Start of DATA SUPPLIED

-- ==== Sys2Proof/Machine/State.lean ====
section
/-! DEFINITION. The state of the part, block by block as the manual's block overview lists them, the reasons a command can
stop, and the state right after a reset. -/

namespace Sys2Proof.Machine

/-- Reasons the part stops.  No command of this part faults: the manual gives every step an effect. -/
inductive Fault where
deriving DecidableEq

/-- Reasons a command has no meaning in this model. -/
inductive Refusal where
  /-- raised by the dispatch for a command without a meaning; safe: the model stops where the part goes on -/
  | notModelled (mnemonic : String)
deriving DecidableEq, Repr

/-- An item of a protected memory: its content as written, and how many of its stored bits have changed since (R172). -/
structure Stored (α : Type) where
  val : α
  bits : Integrity
deriving DecidableEq, Repr

/-! ### Host link (chapter 10) -/

/-- The receiver: HUNTING, or IN_FRAME with the bytes received after SYNC (R179). -/
inductive Receiver where
  | hunting
  | inFrame (got : List Byte)
deriving DecidableEq, Repr

/-- A request in the receive queue (R180); `answered` from the forming of its reply until the reply has been sent. -/
structure QueuedRequest where
  kind : Byte
  tag : Byte
  body : List Byte
  answered : Bool
deriving DecidableEq, Repr

/-- What a block answers to a request: the status, the reason of a REFUSED reply, and the bytes after them (R181). -/
structure Answer where
  status : Status
  reason : Option Reason
  body : List Byte
deriving DecidableEq, Repr

/-- A reply formed and placed for sending (R180).  `tag` is none, and no queue place is held, for a request handed to its
block other than from the receive queue (log entry 3). -/
structure Reply where
  kind : Byte
  tag : Option Byte
  answer : Answer
  holdsPlace : Bool
  beginsWait : Bool
deriving DecidableEq, Repr

/-- The five link counters (R182). -/
structure LinkCounters where
  accepted : Nat
  lengthErrors : Nat
  gapErrors : Nat
  crcErrors : Nat
  overflows : Nat
deriving DecidableEq, Repr

/-- Host link state (R179 to R182). -/
structure Link where
  receiver : Receiver
  queue : List QueuedRequest
  replies : List Reply
  counters : LinkCounters
  reset : ResetStage
deriving DecidableEq, Repr

/-! ### Event unit, station clock, settings, keys (chapter 10) -/

/-- The 29 event flags and their enables; bit 0 is the flag of priority 1 (R188, R190). -/
structure Events where
  pending : BitVec 29
  enabled : BitVec 29
deriving DecidableEq, Repr

/-- The station clock (R183). -/
structure Clock where
  time : Nat
  timeSet : Bool
deriving DecidableEq, Repr

/-- The station settings and the station-set mark (R185).  The two codes mean nothing while the mark is clear. -/
structure Settings where
  station : Nat
  network : Nat
  skew : Nat
  timeout : Nat
  isSet : Bool
deriving DecidableEq, Repr

/-- A loaded key slot (R186). -/
structure KeySlot where
  version : Nat
  key : Key
deriving DecidableEq, Repr

/-! ### Tariff store (chapter 4) -/

/-- A time band: start minute and factor (R86). -/
structure Band where
  start : Nat
  factor : Nat
deriving DecidableEq, Repr

/-- A class of the tariff (R86). -/
structure TariffClass where
  discount : Nat
  dailyCap : Nat
  weeklyCap : Nat
deriving DecidableEq, Repr

/-- A rule program entry (R63). -/
structure Rule where
  field : RuleField
  low : Nat
  high : Nat
  chain : Bool
  action : RuleAction
  value : Int
deriving DecidableEq, Repr

/-- A tariff bank's ten sections, each an item at each index (R86); a station's zone of none is UNUSED. -/
structure Bank where
  header : List (Stored Nat)
  stations : List (Stored (Option Nat))
  baseFares : List (Stored Nat)
  travelTimes : List (Stored Nat)
  incompleteFares : List (Stored Nat)
  unrecordedFares : List (Stored Nat)
  bands : List (Stored Band)
  classes : List (Stored TariffClass)
  holidays : List (Stored Nat)
  rules : List (Stored Rule)
deriving DecidableEq, Repr

/-- A bank area: its bank and the version given to it (R85). -/
structure Area where
  bank : Bank
  version : Option Nat
deriving DecidableEq, Repr

/-- The tariff store (R85).  The active version is the version of the ACTIVE area, the pending version that of the other. -/
structure TariffStore where
  areaA : Area
  areaB : Area
  active : AreaId
  usable : Bool
  pending : PendingState
  effective : Option Nat
  validation : Validation
deriving DecidableEq, Repr

/-! ### Screening unit (chapter 2) -/

/-- A sighting table entry (R26). -/
structure Sighting where
  serial : Serial
  counter : Nat
  purse : Option Int
  station : Nat
  time : Nat
  source : Source
  trip : Option Trip
deriving DecidableEq, Repr

/-- A denylist entry (R30). -/
structure DenyEntry where
  serial : Serial
  action : DenyAction
  reason : Nat
deriving DecidableEq, Repr

/-- A suspect list entry (R34). -/
structure SuspectEntry where
  serial : Serial
  reason : SuspectReason
  time : Nat
  foundAt : Source
deriving DecidableEq, Repr

/-- The screening counters (R51), in the order of its table. -/
structure ScreenCounters where
  screened : Nat
  clear : Nat
  blocked : Nat
  denylistHits : Nat
  suspectHits : Nat
  regressions : Nat
  divergences : Nat
  travelFindings : Nat
  exhausted : Nat
  imageInvalid : Nat
  unchecked : Nat
  pushOuts : Nat
  evictions : Nat
  heldBack : Nat
  feedInserted : Nat
  feedReplaced : Nat
  feedStale : Nat
  feedConflicts : Nat
  feedClamped : Nat
deriving DecidableEq, Repr
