-- ==== Sys2Proof/Machine/Indicator.lean ====
section
/-! DEFINITION. The indicator unit (chapter 8): the displayed key, composing a frame, the display link, and what the unit does
with a result, a service state change, an obstruction and a hold expiry. -/

namespace Sys2Proof.Machine

/-- The state key of a service state (R164). -/
def stateKey : Service → DisplayKey
  | .inService => .idle
  | .closed => .closed
  | .draining => .closed
  | .fault => .closed
  | .heldOpen => .emergency
  | .emergencyOpen => .emergency

/-- The displayed key, chosen in the order of R164. -/
def Indicator.key (i : Indicator) : DisplayKey :=
  match i.held with
  | some h => .result h.code
  | none => if i.obstructed then .obstruction else stateKey i.service

/-- A value in minor units as glyphs (R168). -/
def moneyText (v : Int) : List Nat :=
  let m := v.natAbs
  (if v < 0 then [0x2D] else []) ++ (Nat.toDigits 10 (m / 100)).map Char.toNat
    ++ [0x2E, 0x30 + m % 100 / 10, 0x30 + m % 10]

/-- The glyphs of a field: spaces for no value, the text set to the right, or the overflow mark in every cell (R167, R168). -/
def fieldGlyphs (width : Nat) : Option Int → List Nat
  | none => List.replicate width 0x20
  | some v =>
    let text := moneyText v
    if text.length ≤ width then List.replicate (width - text.length) 0x20 ++ text else List.replicate width 0x23

/-- Put glyphs into consecutive cells, leaving their colours (R167). -/
def putGlyphs : List DispCell → Nat → List Nat → List DispCell
  | cells, _, [] => cells
  | cells, i, g :: gs => putGlyphs (cells.modify i fun c => { c with glyph := g }) (i + 1) gs

/-- The value a slot shows: the held result's charge or purse under a result key, nothing under any other key (R167). -/
def slotValue (i : Indicator) (k : SlotKind) : Option Int :=
  match i.held, k with
  | none, _ => none
  | some h, .fare => h.charge.map Int.ofNat
  | some h, .balance => h.purse

/-- Fill the template's field slots (R167). -/
def composeFrame (i : Indicator) (t : Template) : List DispCell :=
  t.slots.foldl (fun cells sl => putGlyphs cells (16 * sl.line + (sl.rightEnd + 1 - sl.width))
    (fieldGlyphs sl.width (slotValue i sl.kind))) t.cells

/-- Hand a composed frame to the lane's display link (R169). -/
def Indicator.handFrame (i : Indicator) (frame : List DispCell) : Indicator :=
  if frame = i.frame then i
  else match i.sending with
    | none => { i with frame := frame, sending := some frame }
    | some _ => { i with frame := frame, resend := true }

/-- The result map entry of a key (R163). -/
def Display.entry (d : Display) (k : DisplayKey) : Stored Nat := (d.map[keyIndex k]?).getD (.fresh 0)

/-- A template by its number (R161). -/
def Display.template (d : Display) (n : Nat) : Stored Template :=
  (d.templates[n]?).getD (.fresh ⟨DispCell.blankFrame, []⟩)

/-- The frame a lane's displayed key gives, its reads of the map entry and then of the template checked and counted; an
uncorrectable one gives 32 blank cells (R167, R170). -/
def State.readFrame (s : State) (l : Lane) : List DispCell × State :=
  let i := s.ind l
  let e := s.display.entry i.key
  let s := s.noteRead .templates e.bits
  if e.bits = .double then (DispCell.blankFrame, s)
  else
    let t := s.display.template e.val
    let s := s.noteRead .templates t.bits
    if t.bits = .double then (DispCell.blankFrame, s) else (composeFrame i t.val, s)

/-- Compose a lane's frame again and hand it to the display link (R167, R169). -/
def State.compose (s : State) (l : Lane) : State :=
  let (frame, s) := s.readFrame l
  s.modInd l fun i => { i.handFrame frame with shown := i.key }

/-- Compose a lane's frame and start a send of it even if it equals the lane's frame (R169, start-up). -/
def State.composeAndSend (s : State) (l : Lane) : State :=
  let (frame, s) := s.readFrame l
  s.modInd l fun i => { i with frame := frame, sending := some frame, resend := false, shown := i.key }

/-- Take a transaction's result (R165). -/
def State.takeResult (s : State) (l : Lane) (code : ResultCode) (charge : Option Nat) (purse : Option Int) : State :=
  let hold := (s.gate l).config.indicatorHold
  (s.modInd l fun i => { i with held := some ⟨code, charge, purse⟩, holdTimer := some hold }).compose l

/-- Take a change of service state (R166). -/
def State.indicateService (s : State) (l : Lane) (v : Service) : State :=
  let s := s.modInd l fun i => { i with service := v }
  match v with
  | .emergencyOpen => (s.modInd l fun i => { i with held := none, holdTimer := none }).compose l
  | .fault => (s.modInd l fun i => { i with held := none, holdTimer := none }).compose l
  | _ => if (s.ind l).held.isSome || (s.ind l).obstructed then s else s.compose l

/-- Take the start or the end of an obstruction (R166). -/
def State.indicateObstruction (s : State) (l : Lane) (started : Bool) : State :=
  if started then (s.modInd l fun i => { i with obstructed := true, held := none, holdTimer := none }).compose l
  else
    let s := s.modInd l fun i => { i with obstructed := false }
    if (s.ind l).held.isSome then s else s.compose l

/-- The hold timer expires (R165). -/
def State.holdExpired (s : State) (l : Lane) : State :=
  match (s.ind l).holdTimer with
  | none => s
  | some _ => (s.modInd l fun i => { i with held := none, holdTimer := none }).compose l

/-- A send completes: a pending resend starts with the frame as it stands, or the link becomes IDLE (R169). -/
def Indicator.sendComplete (i : Indicator) : Indicator :=
  match i.sending with
  | none => i
  | some _ => if i.resend then { i with sending := some i.frame, resend := false } else { i with sending := none }

/-- Compose again every lane that a condition picks (R162, R163). -/
def State.recompose (s : State) (which : Indicator → Bool) : State :=
  allLanes.foldl (fun s l => if which (s.ind l) then s.compose l else s) s

/-- The bytes of a frame on the display link: the start byte, then each cell's glyph and colour (R201). -/
def displayBytes (frame : List DispCell) : List Byte :=
  0x80 :: frame.flatMap fun c => [BitVec.ofNat 8 c.glyph, BitVec.ofNat 8 c.colour]

end Sys2Proof.Machine
end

End of DATA SUPPLIED

• **WHAT YOU WILL DO**
Reproduce exactly the lines from the one with "if (s.ind l).held.isSome then" through the last line of the entries, keeping both of those lines and nothing else.

• **OUTPUT FOR THIS EXERCISE**
    if (s.ind l).held.isSome then s else s.compose l

/-- The hold timer expires (R165). -/
def State.holdExpired (s : State) (l : Lane) : State :=
  match (s.ind l).holdTimer with
  | none => s
  | some _ => (s.modInd l fun i => { i with held := none, holdTimer := none }).compose l

/-- A send completes: a pending resend starts with the frame as it stands, or the link becomes IDLE (R169). -/
def Indicator.sendComplete (i : Indicator) : Indicator :=
  match i.sending with
  | none => i
  | some _ => if i.resend then { i with sending := some i.frame, resend := false } else { i with sending := none }

/-- Compose again every lane that a condition picks (R162, R163). -/
def State.recompose (s : State) (which : Indicator → Bool) : State :=
  allLanes.foldl (fun s l => if which (s.ind l) then s.compose l else s) s

/-- The bytes of a frame on the display link: the start byte, then each cell's glyph and colour (R201). -/
def displayBytes (frame : List DispCell) : List Byte :=
  0x80 :: frame.flatMap fun c => [BitVec.ofNat 8 c.glyph, BitVec.ofNat 8 c.colour]

end Sys2Proof.Machine
end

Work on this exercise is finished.